EXERCISE MATERIAL START

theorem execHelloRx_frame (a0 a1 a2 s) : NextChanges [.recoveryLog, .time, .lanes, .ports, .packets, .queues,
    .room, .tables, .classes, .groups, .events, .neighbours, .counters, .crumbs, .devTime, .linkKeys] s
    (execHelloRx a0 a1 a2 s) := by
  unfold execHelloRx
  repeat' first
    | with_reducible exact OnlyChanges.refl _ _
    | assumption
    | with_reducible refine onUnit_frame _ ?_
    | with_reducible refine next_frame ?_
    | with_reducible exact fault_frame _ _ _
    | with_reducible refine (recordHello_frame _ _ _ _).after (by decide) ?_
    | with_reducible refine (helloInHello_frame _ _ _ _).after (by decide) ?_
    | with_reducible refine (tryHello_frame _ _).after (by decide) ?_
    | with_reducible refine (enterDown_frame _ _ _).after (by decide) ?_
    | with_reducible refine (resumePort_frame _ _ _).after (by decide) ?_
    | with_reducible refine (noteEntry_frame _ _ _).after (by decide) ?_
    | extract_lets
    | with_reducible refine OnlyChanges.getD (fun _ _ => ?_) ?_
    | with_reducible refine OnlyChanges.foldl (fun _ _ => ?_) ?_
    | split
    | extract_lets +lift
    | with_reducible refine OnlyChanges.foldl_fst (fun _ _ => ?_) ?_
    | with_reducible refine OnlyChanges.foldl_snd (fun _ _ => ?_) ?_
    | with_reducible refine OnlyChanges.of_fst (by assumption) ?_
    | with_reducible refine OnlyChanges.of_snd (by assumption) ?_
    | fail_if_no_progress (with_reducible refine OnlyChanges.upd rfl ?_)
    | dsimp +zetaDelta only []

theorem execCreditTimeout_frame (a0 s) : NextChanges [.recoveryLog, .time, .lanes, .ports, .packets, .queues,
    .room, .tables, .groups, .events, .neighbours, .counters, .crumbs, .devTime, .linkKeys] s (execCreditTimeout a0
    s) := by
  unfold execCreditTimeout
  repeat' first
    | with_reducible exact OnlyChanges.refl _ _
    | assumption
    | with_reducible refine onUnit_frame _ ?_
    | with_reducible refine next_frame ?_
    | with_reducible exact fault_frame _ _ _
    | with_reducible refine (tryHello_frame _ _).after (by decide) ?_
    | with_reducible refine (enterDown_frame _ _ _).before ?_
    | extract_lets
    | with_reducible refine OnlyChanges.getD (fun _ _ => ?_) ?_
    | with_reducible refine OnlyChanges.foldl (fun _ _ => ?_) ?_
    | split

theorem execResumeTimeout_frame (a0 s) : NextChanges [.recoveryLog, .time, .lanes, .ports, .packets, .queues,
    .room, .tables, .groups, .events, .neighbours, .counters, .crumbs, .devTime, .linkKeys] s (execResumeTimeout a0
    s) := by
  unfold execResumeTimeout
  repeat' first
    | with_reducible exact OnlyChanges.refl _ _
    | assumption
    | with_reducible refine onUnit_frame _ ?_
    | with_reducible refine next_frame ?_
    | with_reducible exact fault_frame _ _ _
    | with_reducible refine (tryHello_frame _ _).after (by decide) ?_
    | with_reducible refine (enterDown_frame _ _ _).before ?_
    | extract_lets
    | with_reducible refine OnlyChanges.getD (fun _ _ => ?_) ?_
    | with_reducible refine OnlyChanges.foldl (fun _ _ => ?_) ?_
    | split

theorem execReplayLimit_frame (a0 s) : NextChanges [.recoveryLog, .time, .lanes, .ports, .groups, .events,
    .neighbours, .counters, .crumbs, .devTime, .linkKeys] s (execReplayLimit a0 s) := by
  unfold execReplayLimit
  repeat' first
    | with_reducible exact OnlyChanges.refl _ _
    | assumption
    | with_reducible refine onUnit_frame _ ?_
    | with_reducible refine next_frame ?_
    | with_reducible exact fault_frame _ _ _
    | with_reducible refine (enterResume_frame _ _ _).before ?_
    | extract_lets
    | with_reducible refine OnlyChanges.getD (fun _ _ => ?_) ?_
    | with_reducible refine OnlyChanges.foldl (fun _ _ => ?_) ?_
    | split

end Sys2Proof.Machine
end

EXERCISE MATERIAL END
EXERCISE MATERIAL START

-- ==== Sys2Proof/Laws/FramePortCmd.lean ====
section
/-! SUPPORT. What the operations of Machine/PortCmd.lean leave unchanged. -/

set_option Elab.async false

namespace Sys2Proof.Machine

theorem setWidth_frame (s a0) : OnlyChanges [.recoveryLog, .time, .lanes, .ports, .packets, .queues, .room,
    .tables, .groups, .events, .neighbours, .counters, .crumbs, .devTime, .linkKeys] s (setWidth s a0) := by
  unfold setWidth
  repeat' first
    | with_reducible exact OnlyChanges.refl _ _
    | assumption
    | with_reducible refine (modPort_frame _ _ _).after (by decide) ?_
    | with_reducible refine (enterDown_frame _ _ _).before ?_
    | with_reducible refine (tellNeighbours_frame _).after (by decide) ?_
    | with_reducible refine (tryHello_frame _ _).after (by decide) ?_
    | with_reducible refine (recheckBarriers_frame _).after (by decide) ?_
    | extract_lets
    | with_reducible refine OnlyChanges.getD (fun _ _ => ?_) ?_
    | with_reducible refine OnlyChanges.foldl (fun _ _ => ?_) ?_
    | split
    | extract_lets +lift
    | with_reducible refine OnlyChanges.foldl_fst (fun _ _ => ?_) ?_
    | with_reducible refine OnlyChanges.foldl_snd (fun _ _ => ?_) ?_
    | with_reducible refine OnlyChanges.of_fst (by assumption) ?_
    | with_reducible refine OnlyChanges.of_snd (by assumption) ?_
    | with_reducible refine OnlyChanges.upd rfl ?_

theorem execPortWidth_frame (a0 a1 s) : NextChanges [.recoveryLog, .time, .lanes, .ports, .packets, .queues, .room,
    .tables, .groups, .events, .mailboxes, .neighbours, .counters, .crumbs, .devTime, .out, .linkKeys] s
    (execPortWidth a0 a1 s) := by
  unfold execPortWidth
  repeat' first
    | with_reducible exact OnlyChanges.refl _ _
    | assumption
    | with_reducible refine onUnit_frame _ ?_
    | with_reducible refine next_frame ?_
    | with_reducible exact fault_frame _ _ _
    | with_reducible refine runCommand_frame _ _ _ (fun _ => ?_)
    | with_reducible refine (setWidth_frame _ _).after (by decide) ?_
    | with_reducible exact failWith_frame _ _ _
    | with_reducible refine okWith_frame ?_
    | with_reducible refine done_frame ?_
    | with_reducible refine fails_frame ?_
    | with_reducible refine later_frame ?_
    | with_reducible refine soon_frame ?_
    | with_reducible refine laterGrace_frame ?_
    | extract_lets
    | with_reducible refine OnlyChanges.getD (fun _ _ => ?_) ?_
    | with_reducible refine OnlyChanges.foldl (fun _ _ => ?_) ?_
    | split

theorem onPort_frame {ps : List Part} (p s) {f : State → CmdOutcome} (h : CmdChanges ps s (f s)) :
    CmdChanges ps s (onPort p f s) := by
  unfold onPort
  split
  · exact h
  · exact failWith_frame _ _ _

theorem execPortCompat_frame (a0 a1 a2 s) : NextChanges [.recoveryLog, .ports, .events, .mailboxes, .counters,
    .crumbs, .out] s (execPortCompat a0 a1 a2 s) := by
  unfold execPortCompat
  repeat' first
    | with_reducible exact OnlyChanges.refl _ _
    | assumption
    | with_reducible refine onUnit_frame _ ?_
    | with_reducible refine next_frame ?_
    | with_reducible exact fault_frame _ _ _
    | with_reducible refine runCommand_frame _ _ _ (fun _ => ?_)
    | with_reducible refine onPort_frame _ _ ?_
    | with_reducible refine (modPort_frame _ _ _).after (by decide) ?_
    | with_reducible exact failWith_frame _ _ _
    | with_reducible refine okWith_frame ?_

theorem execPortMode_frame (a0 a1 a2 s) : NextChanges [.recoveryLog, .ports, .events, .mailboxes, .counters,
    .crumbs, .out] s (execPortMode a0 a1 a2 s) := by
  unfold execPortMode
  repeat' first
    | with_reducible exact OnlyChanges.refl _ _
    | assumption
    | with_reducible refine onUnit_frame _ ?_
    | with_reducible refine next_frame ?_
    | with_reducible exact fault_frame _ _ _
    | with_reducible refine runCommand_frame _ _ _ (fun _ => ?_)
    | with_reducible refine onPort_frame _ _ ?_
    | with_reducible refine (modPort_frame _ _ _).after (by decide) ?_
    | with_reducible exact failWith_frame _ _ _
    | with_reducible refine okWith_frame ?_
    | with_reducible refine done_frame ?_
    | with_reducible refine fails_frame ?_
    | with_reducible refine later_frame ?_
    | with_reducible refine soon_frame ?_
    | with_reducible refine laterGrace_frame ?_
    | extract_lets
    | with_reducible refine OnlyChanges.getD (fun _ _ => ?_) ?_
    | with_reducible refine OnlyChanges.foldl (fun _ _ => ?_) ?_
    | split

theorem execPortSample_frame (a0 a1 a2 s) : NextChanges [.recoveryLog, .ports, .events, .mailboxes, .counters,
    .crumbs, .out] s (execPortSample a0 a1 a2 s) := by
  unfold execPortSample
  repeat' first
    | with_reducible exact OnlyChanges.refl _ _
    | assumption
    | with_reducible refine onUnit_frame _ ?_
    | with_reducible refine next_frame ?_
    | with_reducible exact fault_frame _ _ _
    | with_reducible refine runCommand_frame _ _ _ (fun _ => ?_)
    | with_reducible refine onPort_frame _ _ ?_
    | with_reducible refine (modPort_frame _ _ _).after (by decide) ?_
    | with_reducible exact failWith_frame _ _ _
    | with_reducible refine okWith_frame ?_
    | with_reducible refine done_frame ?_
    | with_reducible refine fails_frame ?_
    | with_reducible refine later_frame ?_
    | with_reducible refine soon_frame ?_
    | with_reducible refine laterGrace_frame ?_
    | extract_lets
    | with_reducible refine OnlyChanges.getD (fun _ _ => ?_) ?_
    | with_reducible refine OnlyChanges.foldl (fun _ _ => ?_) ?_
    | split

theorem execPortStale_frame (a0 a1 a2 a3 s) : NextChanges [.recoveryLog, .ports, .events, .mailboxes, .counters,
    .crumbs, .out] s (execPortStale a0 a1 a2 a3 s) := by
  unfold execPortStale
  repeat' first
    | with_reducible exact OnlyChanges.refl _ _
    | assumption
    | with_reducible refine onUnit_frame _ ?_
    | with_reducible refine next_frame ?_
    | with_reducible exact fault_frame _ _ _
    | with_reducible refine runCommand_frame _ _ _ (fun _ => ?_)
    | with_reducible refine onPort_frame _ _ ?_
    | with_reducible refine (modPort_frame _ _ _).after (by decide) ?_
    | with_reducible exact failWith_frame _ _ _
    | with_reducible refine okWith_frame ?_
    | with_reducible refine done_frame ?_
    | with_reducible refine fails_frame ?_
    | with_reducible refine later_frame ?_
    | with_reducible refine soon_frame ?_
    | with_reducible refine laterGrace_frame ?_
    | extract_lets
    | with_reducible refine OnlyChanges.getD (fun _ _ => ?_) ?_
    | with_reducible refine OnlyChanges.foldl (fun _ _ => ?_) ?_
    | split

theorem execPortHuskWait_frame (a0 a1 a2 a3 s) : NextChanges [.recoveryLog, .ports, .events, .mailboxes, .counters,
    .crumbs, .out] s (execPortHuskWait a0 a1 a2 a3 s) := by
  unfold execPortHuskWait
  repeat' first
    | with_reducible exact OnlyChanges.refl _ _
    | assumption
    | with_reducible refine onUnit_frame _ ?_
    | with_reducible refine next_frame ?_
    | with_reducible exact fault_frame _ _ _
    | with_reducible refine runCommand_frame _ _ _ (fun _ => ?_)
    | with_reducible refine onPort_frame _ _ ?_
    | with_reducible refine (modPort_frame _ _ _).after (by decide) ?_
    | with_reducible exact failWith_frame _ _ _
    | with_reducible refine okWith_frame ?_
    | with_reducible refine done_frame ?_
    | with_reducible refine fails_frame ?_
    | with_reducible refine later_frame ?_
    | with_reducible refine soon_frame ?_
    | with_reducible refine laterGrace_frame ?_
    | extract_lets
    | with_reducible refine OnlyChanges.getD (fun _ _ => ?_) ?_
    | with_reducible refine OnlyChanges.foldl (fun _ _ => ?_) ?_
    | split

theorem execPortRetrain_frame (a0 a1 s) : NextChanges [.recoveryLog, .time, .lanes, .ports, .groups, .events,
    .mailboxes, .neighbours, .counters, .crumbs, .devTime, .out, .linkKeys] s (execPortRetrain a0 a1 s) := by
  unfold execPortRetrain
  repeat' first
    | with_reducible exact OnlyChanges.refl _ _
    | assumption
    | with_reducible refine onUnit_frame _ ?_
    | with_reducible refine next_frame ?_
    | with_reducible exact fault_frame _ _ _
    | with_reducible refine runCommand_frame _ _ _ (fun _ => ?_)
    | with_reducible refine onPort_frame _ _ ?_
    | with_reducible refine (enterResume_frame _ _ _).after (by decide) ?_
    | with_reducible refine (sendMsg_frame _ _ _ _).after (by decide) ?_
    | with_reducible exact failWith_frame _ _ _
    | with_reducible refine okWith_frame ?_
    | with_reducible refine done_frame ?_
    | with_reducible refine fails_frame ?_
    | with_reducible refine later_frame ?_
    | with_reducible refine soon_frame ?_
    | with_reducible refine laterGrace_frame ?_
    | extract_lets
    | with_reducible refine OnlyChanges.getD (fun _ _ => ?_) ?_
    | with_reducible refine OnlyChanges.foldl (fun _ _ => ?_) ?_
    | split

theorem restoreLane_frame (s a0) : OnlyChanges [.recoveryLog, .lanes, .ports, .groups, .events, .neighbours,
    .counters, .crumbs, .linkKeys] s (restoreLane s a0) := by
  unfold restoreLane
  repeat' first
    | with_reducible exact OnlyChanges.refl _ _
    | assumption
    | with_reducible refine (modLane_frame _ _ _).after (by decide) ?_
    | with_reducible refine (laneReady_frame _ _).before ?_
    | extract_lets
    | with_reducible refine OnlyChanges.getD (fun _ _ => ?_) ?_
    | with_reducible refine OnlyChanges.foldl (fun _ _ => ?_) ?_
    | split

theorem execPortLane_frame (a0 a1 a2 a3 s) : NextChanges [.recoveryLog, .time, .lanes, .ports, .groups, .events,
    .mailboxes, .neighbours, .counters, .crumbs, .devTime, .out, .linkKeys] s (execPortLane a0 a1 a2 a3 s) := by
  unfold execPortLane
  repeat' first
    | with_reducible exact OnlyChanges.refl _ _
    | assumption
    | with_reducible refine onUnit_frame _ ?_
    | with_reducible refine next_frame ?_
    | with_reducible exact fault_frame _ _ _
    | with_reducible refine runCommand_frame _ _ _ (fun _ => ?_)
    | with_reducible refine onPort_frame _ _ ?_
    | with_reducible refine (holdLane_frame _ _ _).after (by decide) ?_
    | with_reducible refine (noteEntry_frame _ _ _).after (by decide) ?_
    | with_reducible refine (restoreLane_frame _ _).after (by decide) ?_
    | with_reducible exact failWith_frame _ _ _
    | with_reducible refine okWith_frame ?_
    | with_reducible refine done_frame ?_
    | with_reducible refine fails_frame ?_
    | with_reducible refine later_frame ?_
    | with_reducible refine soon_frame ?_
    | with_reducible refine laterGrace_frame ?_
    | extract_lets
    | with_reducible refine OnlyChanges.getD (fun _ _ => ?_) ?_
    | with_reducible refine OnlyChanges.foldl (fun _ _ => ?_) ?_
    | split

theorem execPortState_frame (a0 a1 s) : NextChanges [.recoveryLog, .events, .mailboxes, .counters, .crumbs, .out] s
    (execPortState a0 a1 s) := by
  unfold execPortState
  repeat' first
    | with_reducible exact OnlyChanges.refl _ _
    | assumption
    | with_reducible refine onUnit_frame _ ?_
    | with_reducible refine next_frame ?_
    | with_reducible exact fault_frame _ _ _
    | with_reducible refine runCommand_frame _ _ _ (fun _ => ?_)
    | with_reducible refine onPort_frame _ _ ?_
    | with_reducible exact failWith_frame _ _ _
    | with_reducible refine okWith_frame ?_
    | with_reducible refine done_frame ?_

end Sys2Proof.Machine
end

EXERCISE MATERIAL END
EXERCISE MATERIAL START

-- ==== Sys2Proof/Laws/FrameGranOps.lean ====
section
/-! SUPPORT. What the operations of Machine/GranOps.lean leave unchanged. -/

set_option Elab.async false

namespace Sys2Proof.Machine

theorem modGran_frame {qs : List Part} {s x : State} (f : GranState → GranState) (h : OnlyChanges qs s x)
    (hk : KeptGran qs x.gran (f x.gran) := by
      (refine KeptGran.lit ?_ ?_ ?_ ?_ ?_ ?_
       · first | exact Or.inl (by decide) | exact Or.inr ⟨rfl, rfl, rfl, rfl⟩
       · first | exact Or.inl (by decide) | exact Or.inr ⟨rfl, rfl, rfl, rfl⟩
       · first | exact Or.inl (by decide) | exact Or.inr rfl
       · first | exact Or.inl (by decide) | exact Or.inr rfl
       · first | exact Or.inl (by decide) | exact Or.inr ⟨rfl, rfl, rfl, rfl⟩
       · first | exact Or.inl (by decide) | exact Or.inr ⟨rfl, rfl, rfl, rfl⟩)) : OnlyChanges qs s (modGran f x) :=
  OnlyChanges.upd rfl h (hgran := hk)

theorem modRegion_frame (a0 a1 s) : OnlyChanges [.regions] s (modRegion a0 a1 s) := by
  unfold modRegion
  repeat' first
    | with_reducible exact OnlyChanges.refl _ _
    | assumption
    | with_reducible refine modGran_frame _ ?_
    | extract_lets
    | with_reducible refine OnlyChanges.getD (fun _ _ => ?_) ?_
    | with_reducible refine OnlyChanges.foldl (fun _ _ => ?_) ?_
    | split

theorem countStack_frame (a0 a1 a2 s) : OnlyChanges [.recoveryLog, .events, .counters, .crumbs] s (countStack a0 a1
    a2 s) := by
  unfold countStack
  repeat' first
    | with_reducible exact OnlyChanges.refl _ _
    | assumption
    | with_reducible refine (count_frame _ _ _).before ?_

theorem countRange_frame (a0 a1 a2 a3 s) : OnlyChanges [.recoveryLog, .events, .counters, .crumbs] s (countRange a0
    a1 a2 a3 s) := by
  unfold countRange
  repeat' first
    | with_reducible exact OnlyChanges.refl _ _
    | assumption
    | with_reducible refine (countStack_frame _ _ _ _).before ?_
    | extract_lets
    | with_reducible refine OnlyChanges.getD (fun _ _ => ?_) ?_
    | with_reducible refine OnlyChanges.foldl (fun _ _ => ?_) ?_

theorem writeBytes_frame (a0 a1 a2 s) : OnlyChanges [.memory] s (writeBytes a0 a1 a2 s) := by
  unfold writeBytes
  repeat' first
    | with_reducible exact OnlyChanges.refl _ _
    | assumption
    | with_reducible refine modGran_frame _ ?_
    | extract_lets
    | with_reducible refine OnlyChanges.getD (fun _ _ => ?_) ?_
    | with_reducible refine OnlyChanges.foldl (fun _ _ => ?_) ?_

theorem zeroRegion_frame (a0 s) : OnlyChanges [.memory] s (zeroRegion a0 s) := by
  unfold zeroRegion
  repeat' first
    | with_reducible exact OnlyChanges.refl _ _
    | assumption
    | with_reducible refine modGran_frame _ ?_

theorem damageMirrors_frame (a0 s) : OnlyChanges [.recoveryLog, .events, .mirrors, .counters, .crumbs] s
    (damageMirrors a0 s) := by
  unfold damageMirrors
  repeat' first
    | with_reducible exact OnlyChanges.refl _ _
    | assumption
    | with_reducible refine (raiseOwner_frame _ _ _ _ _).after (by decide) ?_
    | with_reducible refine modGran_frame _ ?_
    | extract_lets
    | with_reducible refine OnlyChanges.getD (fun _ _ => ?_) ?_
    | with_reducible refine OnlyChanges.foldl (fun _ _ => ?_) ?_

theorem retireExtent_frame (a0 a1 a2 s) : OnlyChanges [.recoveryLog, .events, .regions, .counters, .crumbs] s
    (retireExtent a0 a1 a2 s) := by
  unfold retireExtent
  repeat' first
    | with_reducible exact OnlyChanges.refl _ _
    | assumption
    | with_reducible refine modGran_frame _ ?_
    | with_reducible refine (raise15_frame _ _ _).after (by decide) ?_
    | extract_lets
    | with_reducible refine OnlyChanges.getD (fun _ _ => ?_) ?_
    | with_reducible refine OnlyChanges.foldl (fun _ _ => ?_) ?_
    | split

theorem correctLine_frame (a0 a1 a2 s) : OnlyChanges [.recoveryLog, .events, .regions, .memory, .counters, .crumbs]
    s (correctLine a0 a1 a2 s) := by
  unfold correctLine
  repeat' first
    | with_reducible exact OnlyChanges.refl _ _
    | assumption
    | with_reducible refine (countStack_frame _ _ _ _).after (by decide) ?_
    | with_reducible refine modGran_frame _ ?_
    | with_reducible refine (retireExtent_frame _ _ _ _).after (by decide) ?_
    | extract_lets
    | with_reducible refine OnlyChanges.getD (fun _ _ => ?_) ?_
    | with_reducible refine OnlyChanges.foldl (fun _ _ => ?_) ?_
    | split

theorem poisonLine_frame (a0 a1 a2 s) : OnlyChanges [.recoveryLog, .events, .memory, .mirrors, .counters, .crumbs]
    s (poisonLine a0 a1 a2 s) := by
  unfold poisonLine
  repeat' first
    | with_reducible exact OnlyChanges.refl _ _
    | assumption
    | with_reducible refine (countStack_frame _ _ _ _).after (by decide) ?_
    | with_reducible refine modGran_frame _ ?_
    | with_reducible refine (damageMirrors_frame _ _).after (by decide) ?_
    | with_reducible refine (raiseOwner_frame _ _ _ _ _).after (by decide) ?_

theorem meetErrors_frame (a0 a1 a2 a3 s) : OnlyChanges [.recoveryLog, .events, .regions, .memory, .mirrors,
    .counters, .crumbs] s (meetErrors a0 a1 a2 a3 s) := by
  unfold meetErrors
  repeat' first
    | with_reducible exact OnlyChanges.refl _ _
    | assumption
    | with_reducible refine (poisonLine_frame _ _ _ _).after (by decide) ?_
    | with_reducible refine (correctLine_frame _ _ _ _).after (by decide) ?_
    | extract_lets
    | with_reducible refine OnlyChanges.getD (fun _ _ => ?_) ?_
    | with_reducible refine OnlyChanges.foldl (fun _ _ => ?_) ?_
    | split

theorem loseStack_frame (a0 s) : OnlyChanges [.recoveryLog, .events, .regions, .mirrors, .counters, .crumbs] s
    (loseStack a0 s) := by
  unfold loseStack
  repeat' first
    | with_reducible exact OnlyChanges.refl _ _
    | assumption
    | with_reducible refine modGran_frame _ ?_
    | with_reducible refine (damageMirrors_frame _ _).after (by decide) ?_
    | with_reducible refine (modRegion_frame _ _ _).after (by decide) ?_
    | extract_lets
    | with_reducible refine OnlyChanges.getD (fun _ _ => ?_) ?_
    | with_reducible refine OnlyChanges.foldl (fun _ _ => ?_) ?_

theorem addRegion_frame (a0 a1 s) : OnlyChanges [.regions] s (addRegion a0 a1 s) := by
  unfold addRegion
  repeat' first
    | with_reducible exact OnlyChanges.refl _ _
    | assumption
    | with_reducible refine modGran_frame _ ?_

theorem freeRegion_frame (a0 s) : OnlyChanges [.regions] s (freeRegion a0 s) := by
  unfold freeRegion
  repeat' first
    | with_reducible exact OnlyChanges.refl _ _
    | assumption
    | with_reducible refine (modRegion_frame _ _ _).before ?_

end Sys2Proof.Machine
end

EXERCISE MATERIAL END

REQUIRED ACTION:
Look through the records and copy down every line that holds "What".

SOLUTION TO THIS TASK:
/-! SUPPORT. What the operations of Machine/PortCmd.lean leave unchanged. -/
/-! SUPPORT. What the operations of Machine/GranOps.lean leave unchanged. -/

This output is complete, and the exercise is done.